AIM OF THE EXERCISE:
From the records below, extract only the lines running from the line with "theorem witness_QueueSteps_front : ∃" to the line with "let s := up.setPair", both lines included, reproducing them exactly.

RECORDS SUPPLIED START

-- ==== Sys2Proof/Tests/Slice0.lean ====
section
/-! SUPPORT. Tests: witnesses that the hypotheses of the obligations can be met, ill-formed commands, which are no event, and
worked examples of the spec. The theorems are elaborated one after another, since each evaluates a whole state. -/

open Sys2Proof Sys2Proof.Machine

namespace Sys2Proof.Tests

set_option Elab.async false

/-! ## Small states -/

/-- A firmware image that runs. -/
def image : Image := { key := 0, secVer := 1, version := 0x0100, kind := 0, hoW := 0x0100, hoR := 0x0100, meas := [] }

/-- A ready device: every core present, two windows of 16 mapped pages, every pair negotiated at 1.0. -/
def up : State :=
  { State.reset with
    health := { Health.reset with powered := true, phase := 4, present := 0xffffffff, cores := (List.range 32).map some },
    fw := { Fw.reset with run := some image, linkUp := true },
    chans := List.replicate 64 { Chan.reset with fitted := true, trained := true },
    clusters := List.replicate 8 { Cluster.reset with powered := true, point := 600 },
    pairs := List.replicate 64 { Pair.reset with major := 1 },
    xlt := { Xlt.reset with
      table := (List.range 32).map (fun v => (v, .hbm v 0 true)),
      windows := [(0, { first := 0, count := 16, owner := 0, mask := 0xffffffff }), (1, { first := 16, count := 16, owner := 1, mask := 1 })] } }

/-- A state whose time is n ns. -/
def at_ (s : State) (n : Nat) : State := { s with ts := { s.ts with count := n } }

/-- A request of a type stands in pair p, with the next number. -/
def mailed (s : State) (p type suite : Nat) (body : List Byte) : State :=
  s.setPair p (fun x => { x with req := padTo 256 (mkMessage 1 0 type 1 suite body), reqV := true })

/-- The request of pair p. -/
def asked (s : State) (p : Nat) : Req := parseReq p (s.pair p).req

/-- Does the firmware take the request of pair p as one of this type? -/
def takes (s : State) (p type : Nat) : Bool := s.accepts p type (asked s p)

/-- A message that names no suite. -/
def plain (s : State) (p type : Nat) (body : List Byte) : State := mailed s p type 0xffffffff body

/-- No clauses. -/
def bare : Clauses := { wait := none, signal := none }

/-- Suite 0 with core 0, in a state of R244. -/
def suite0 (st : Nat) : Suite := { Suite.free with st := st, mask := 1, owner := 1, stall := 2000, lag := 64, compRing := 1 }

/-- A program without kernels' streams: one planned maximum for each register. -/
def prog0 : Program :=
  { place := [0], skipPolicy := 0, maxima := [List.replicate 16 1000], walks := [], chains := [], bindings := [], groups := [], flagInit := [], slots := [] }

/-- Kernel 0 of an entry without words. -/
def disp0 : Disp :=
  { isStep := false, index := 0, first := 0, last := 0, kernel := 0, words := List.replicate 16 0, notify := false, resv := [],
    pins := [], done := 0 }

/-- Suite 0 runs a kernel on core 0, which awaits its first instruction. -/
def running : State :=
  let x : Suite := { suite0 4 with prog := some prog0, disp := some disp0 }
  { up with
    suites := lMod up.suites 0 (fun _ => x),
    cores := lMod up.cores 0 (fun c => { c with seq := { c.seq with running := true } }) }

/-- A queue end of core 0 that core 0 fills. -/
def end0 (entries : List Entry) : QueueEnd :=
  { base := 0, depth := 64, merge := false, producers := [{ chip := none, core := 0, share := 0 }], entries := entries,
    used := entries.length, credits := [], back := [] }

/-- A queue end of core 0. -/
def q0 (i : Nat) : QName := { chip := none, core := 0, idx := i }

/-- `running` with these queue ends on core 0. -/
def fed (l : List (Nat × List Entry)) : State :=
  running.setCore 0 (fun c => { c with queues := l.map (fun e => (e.1, end0 e.2)) })

/-! ## Witnesses: the queue, power, mailboxes -/

theorem witness_QueueSteps_idle : State.reset.pending = [] ∧ State.reset.on = false ∧ up.pending = [] ∧ up.on = true := by decide +kernel

theorem witness_QueueSteps_front : ∃ t, step (up.withPending [.helloTimer, .ppsOut]) = .next t := ⟨_, rfl⟩

theorem witness_EveryCommandAnswers : (Instr.flrVf 0).wf = false ∧ (Instr.flrVf 16).wf = true := by decide

theorem witness_PowerCycles_low : State.reset.on = false ∧ ofPower .helloTimer = false ∧ ∃ t, exec .helloTimer State.reset = .next t :=
  ⟨by decide +kernel, rfl, _, rfl⟩

theorem witness_OffCleanKept : OffClean State.reset ∧ ∃ t, step (State.reset.withPending [.helloTimer]) = .next t :=
  ⟨fun _ => by decide +kernel, _, rfl⟩

/-- Without a usable key slot no image is acceptable (R368). -/
theorem no_image (f : Fuses) (kind : Nat) (b : List Byte) (h : ∀ k, usableKey f k = false) : acceptImage f kind b = none := by
  unfold acceptImage; simp [h]

theorem no_key (k : Nat) : usableKey Fuses.typical k = false := by
  have h : ∀ k < 4, usableKey Fuses.typical k = false := by decide
  by_cases h4 : k < 4
  · exact h k h4
  · simp [usableKey, Fuses.typical, h4]

theorem no_boot (s : State) (h : s.fuses = Fuses.typical) : s.bootChoice.1 = none := by
  have h2 : ∀ a k, s.flashImage a k = none := fun a k => no_image _ _ _ (by rw [h]; exact no_key)
  unfold State.bootChoice
  simp only [h2]

theorem witness_PowerCycles_rise : State.reset.on = false ∧ up.on = true ∧ Mem.wf flashDefault State.reset.flash = true ∧ (State.reset.cold.markUnits).bootChoice.1 = none :=
  ⟨by decide +kernel, by decide +kernel, by decide +kernel, no_boot _ (by decide +kernel)⟩

theorem witness_RequestsAndAnswers_requests :
    let s := plain up 1 0x0002 []
    let q := { s with pairs := lMod s.pairs 1 (fun x => { x with lastSeq := 1, stored := [1] }) }
    messagePair (.heartbeat 1) = some 1 ∧ s.on = true ∧
    s.request 1 = some (asked s 1) ∧ messageRow (.heartbeat 1) (asked s 1) = true ∧ s.verdict (asked s 1) = .ok ∧
    (plain up 1 0x0002 [1]).verdict (asked (plain up 1 0x0002 [1]) 1) = .refuse 0xf3 [] ∧
    q.request 1 = some (asked q 1) ∧ q.verdict (asked q 1) = .again ∧ up.request 1 = none := by decide +kernel

theorem witness_RequestsAndAnswers_answers :
    let s := up.setPair 1 (fun x => { x with replyV := true })
    (asked up 1).pair < up.pairs.length ∧ (up.pair 1).replyV = false ∧ up.irqOpen 0 = true ∧ (s.pair 1).replyV = true ∧
    ({ up with fw := { up.fw with linkUp := false } } : State).irqOpen 0 = false := by decide +kernel

theorem witness_MailboxServices_hello :
    takes (plain up 1 0x0001 ([1, 0] ++ zeros 18)) 1 0x0001 = true ∧
    listedMinor (asked (plain up 1 0x0001 ([1, 0] ++ zeros 18)) 1).body = some 0 ∧
    takes (plain up 1 0x0001 ([2, 0] ++ zeros 18)) 1 0x0001 = true ∧
    listedMinor (asked (plain up 1 0x0001 ([2, 0] ++ zeros 18)) 1).body = none ∧ takes (plain up 16 0x0002 []) 16 0x0002 = true := by
  decide +kernel

theorem witness_MailboxServices_notices :
    let s := plain up 1 0x7777 []
    let r := up.setPair 17 (fun x => { x with replyV := true, due := some [1] })
    let n := (up.notice 1 0x4001 0 []).func 1
    s.request 1 = some (asked s 1) ∧ s.verdict (asked s 1) = .refuse 0xf2 [] ∧
    pairOwner 17 = 1 ∧ (r.pair 17).replyV = true ∧ (r.pair 17).due = some [1] ∧ pairOwner 63 = 16 ∧
    n.notices.length = 1 ∧ up.fwOn = true ∧ (up.pair (noticePair 1)).replyV = false ∧ (up.pair (noticePair 1)).due = none := by
  decide +kernel

theorem witness_SequenceNumbers :
    let s := plain up 1 0x0002 []
    let t := s.setPair 1 (fun x => { x with lastSeq := 1, stored := [1] })
    let u := s.setPair 1 (fun x => { x with lastSeq := 65535 })
    let r := asked s 1
    r.crcOk = true ∧ r.type ≠ 1 ∧ r.seq = ((s.pair 1).lastSeq + 1) % 65536 ∧ s.verdict r = .ok ∧
    r.seq = (t.pair 1).lastSeq ∧ t.verdict r = .again ∧ r.seq ≠ ((u.pair 1).lastSeq + 1) % 65536 ∧ u.verdict r = .refuse 0xf4 [0, 0] := by
  decide +kernel

/-! ## Witnesses: functions, rings, suites, loads -/

/-- An allocation of one suite and two rings to function f. -/
def allocBody (f n : Nat) : List Byte := toLE 1 f ++ toLE 1 n ++ zeros 2 ++ toLE 4 0xf ++ toLE 4 0 ++ toLE 4 16 ++ zeros 184

theorem witness_AllocationAndRings :
    let ok := plain up 1 0x0010 (allocBody 1 1)
    let bad := plain up 1 0x0010 (allocBody 17 1)
    let hit := plain (up.setFunc 2 (fun f => { f with alloc := { Alloc.none with mask := 1 } })) 1 0x0010 (allocBody 1 1)
    let use := plain { up with suites := lMod up.suites 0 (fun _ => { suite0 3 with owner := 1 }) } 1 0x0010 (allocBody 1 0)
    takes ok 1 0x0010 = true ∧ allocRange (asked ok 1).body = true ∧ ok.allocOverlaps 1 (allocOf (asked ok 1).body) = false ∧
      ok.allocWithdraws 1 (allocOf (asked ok 1).body) = false ∧
    takes bad 1 0x0010 = true ∧ allocRange (asked bad 1).body = false ∧
    takes hit 1 0x0010 = true ∧ hit.allocOverlaps 1 (allocOf (asked hit 1).body) = true ∧
    takes use 1 0x0010 = true ∧ use.allocOverlaps 1 (allocOf (asked use 1).body) = false ∧
      use.allocWithdraws 1 (allocOf (asked use 1).body) = true := by decide +kernel

/-- A ring of 16 slots of 256 bytes with its base at page 1. -/
def ringBody (n base cnt : Nat) : List Byte := toLE 2 n ++ [0, 8, BitVec.ofNat 8 cnt, 0] ++ toLE 2 0 ++ toLE 8 base ++ zeros 4

/-- A submission ring of function 0 with 16 slots at page 1. -/
def ring0 : Ring := ringOf 0 (ringBody 0 4096 4)

theorem witness_AllocationAndRings_rings :
    let ok := plain up 1 0x0014 (ringBody 5 4096 4)
    let far := plain up 1 0x0014 (ringBody 5 0x100000 4)
    let odd := plain up 1 0x0014 (ringBody 5 4096 0)
    let bound := plain { up with rings := [(5, { ring0 with suite := some 0 })] } 1 0x0014 (ringBody 5 4096 4)
    let theirs := plain { up with rings := [(5, { ring0 with owner := 1 })] } 1 0x0014 (ringBody 5 4096 4)
    takes ok 1 0x0014 = true ∧ ok.ownsRing 0 5 = true ∧ ok.ring? 5 = none ∧ ringRange (asked ok 1).body = true ∧
      ok.inFn 0 (4096 - 16) (16 + 2 ^ 12) = true ∧
    takes far 1 0x0014 = true ∧ ringRange (asked far 1).body = true ∧ far.inFn 0 (0x100000 - 16) (16 + 2 ^ 12) = false ∧
    takes odd 1 0x0014 = true ∧ ringRange (asked odd 1).body = false ∧
    takes bound 1 0x0014 = true ∧ (bound.ring? 5).map Ring.suite = some (some 0) ∧
    takes theirs 1 0x0014 = true ∧ (theirs.ring? 5).map Ring.owner = some 1 := by decide +kernel

/-- Suite create for suite k with a core mask. -/
def createBody (k mask : Nat) : List Byte :=
  toLE 1 k ++ [0, 0, 0] ++ toLE 4 mask ++ zeros 8 ++ toLE 2 0 ++ toLE 2 1 ++ toLE 2 0xffff ++ zeros 2 ++
    (List.range 16).map (fun _ => (0xff : Byte)) ++ zeros 112

/-- A device with a submission and a completion ring of function 0. -/
def ringed : State := { up with rings := [(0, ring0), (1, { ring0 with kind := 1, slotLog := 5 })] }

theorem witness_SuiteLifetime :
    let ok := mailed ringed 1 0x0011 0 (createBody 0 1)
    let none_ := mailed up 1 0x0011 0 (createBody 0 1)
    let used := mailed { ringed with suites := lMod ringed.suites 0 (fun _ => suite0 3) } 1 0x0012 0 []
    let free := mailed ringed 1 0x0012 0 []
    let theirs := mailed { ringed with suites := lMod ringed.suites 0 (fun _ => suite0 3) } 20 0x0012 0 []
    takes ok 1 0x0011 = true ∧ (ok.suite 0).st = 0 ∧ ok.createCores 0 1 = true ∧
      ok.createGrants 0 (createSuite 0 (asked ok 1).body).grants = true ∧ ok.createRings 0 (asked ok 1).body = true ∧
      createRange 0 (asked ok 1).body = true ∧ ok.reseating = false ∧
    takes none_ 1 0x0011 = true ∧ none_.createRings 0 (asked none_ 1).body = false ∧
    takes used 1 0x0012 = true ∧ (used.suite 0).st ≠ 0 ∧ takes free 1 0x0012 = true ∧ (free.suite 0).st = 0 ∧
    takes theirs 20 0x0012 = true ∧ (theirs.suite 0).owner ≠ (asked theirs 20).fn := by decide +kernel

/-- Function 1 had its last heartbeat at 0 ns, and is in orphan mode or not. -/
def beaten (o : Bool) : State := up.setFunc 1 (fun f => { f with beat := some 0, orphan := o })

/-- An adopt request for a buffer of function 1. -/
def adoptBody (a n : Nat) : List Byte := toLE 8 a ++ toLE 4 n ++ zeros 4

theorem witness_OrphanMode :
    let late := at_ (beaten false) 300000000
    let ok := plain (beaten true) 17 0x0003 (adoptBody 65536 65536)
    let bad := plain (beaten true) 17 0x0003 (adoptBody 65536 65535)
    let sealed_ := plain { up with rings := [(0, { ring0 with owner := 1 })], xlt := { up.xlt with table := [] } } 17 0x0003 (adoptBody 65536 65536)
    late.firmwareActs = true ∧ (late.func 1).beat = some 0 ∧ 0 + 300000000 ≤ late.now ∧ (beaten false).now < 0 + 300000000 ∧
    takes ok 17 0x0003 = true ∧ ok.inFn 1 65536 65536 = true ∧ ok.writable 65536 0 = true ∧ sealed_.writable 65536 16 = false ∧
    takes sealed_ 17 0x0003 = true ∧ sealed_.inFn 1 65536 65536 = true ∧ (sealed_.ringsOf 1).length = 1 ∧ (ok.func 1).orphan = true ∧ (ok.ringsOf 1).length = 0 ∧
    takes bad 17 0x0003 = true := by decide +kernel

theorem witness_DoorbellOutcomes :
    ringed.ring? 9 = none ∧ ringed.ring? 0 = some ring0 ∧ (ringed.func 0).orphan = false ∧ ring0.owner = 0 ∧ ring0.kind = 0 ∧ (16 + M32 - ring0.c) % M32 ≤ ring0.slots ∧
    ring0.slots < (17 + M32 - ring0.c) % M32 ∧ ({ ring0 with kind := 1 } : Ring).kind ≠ 0 ∧ (ring0.p + M32 - 0) % M32 ≤ ring0.slots := by
  decide +kernel

/-- Suite 0 is idle with a program and one submission entry, whose first bytes are given. -/
def waiting (entry : List Byte) : State :=
  let x : Suite := { suite0 3 with owner := 0, prog := some prog0, results := [some 2] }
  { ringed with
    suites := lMod ringed.suites 0 (fun _ => x),
    rings := [(0, { ring0 with p := 1, suite := some 0 }), (1, { ring0 with kind := 1, slotLog := 5 }), (2, { ring0 with kind := 2 })],
    hbm := memWrite hbmDefault [] 4096 entry }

RECORDS SUPPLIED END

ANSWER TO THIS TASK:
theorem witness_QueueSteps_front : ∃ t, step (up.withPending [.helloTimer, .ppsOut]) = .next t := ⟨_, rfl⟩

theorem witness_EveryCommandAnswers : (Instr.flrVf 0).wf = false ∧ (Instr.flrVf 16).wf = true := by decide

theorem witness_PowerCycles_low : State.reset.on = false ∧ ofPower .helloTimer = false ∧ ∃ t, exec .helloTimer State.reset = .next t :=
  ⟨by decide +kernel, rfl, _, rfl⟩

theorem witness_OffCleanKept : OffClean State.reset ∧ ∃ t, step (State.reset.withPending [.helloTimer]) = .next t :=
  ⟨fun _ => by decide +kernel, _, rfl⟩

/-- Without a usable key slot no image is acceptable (R368). -/
theorem no_image (f : Fuses) (kind : Nat) (b : List Byte) (h : ∀ k, usableKey f k = false) : acceptImage f kind b = none := by
  unfold acceptImage; simp [h]

theorem no_key (k : Nat) : usableKey Fuses.typical k = false := by
  have h : ∀ k < 4, usableKey Fuses.typical k = false := by decide
  by_cases h4 : k < 4
  · exact h k h4
  · simp [usableKey, Fuses.typical, h4]

theorem no_boot (s : State) (h : s.fuses = Fuses.typical) : s.bootChoice.1 = none := by
  have h2 : ∀ a k, s.flashImage a k = none := fun a k => no_image _ _ _ (by rw [h]; exact no_key)
  unfold State.bootChoice
  simp only [h2]

theorem witness_PowerCycles_rise : State.reset.on = false ∧ up.on = true ∧ Mem.wf flashDefault State.reset.flash = true ∧ (State.reset.cold.markUnits).bootChoice.1 = none :=
  ⟨by decide +kernel, by decide +kernel, by decide +kernel, no_boot _ (by decide +kernel)⟩

theorem witness_RequestsAndAnswers_requests :
    let s := plain up 1 0x0002 []
    let q := { s with pairs := lMod s.pairs 1 (fun x => { x with lastSeq := 1, stored := [1] }) }
    messagePair (.heartbeat 1) = some 1 ∧ s.on = true ∧
    s.request 1 = some (asked s 1) ∧ messageRow (.heartbeat 1) (asked s 1) = true ∧ s.verdict (asked s 1) = .ok ∧
    (plain up 1 0x0002 [1]).verdict (asked (plain up 1 0x0002 [1]) 1) = .refuse 0xf3 [] ∧
    q.request 1 = some (asked q 1) ∧ q.verdict (asked q 1) = .again ∧ up.request 1 = none := by decide +kernel

theorem witness_RequestsAndAnswers_answers :
    let s := up.setPair 1 (fun x => { x with replyV := true })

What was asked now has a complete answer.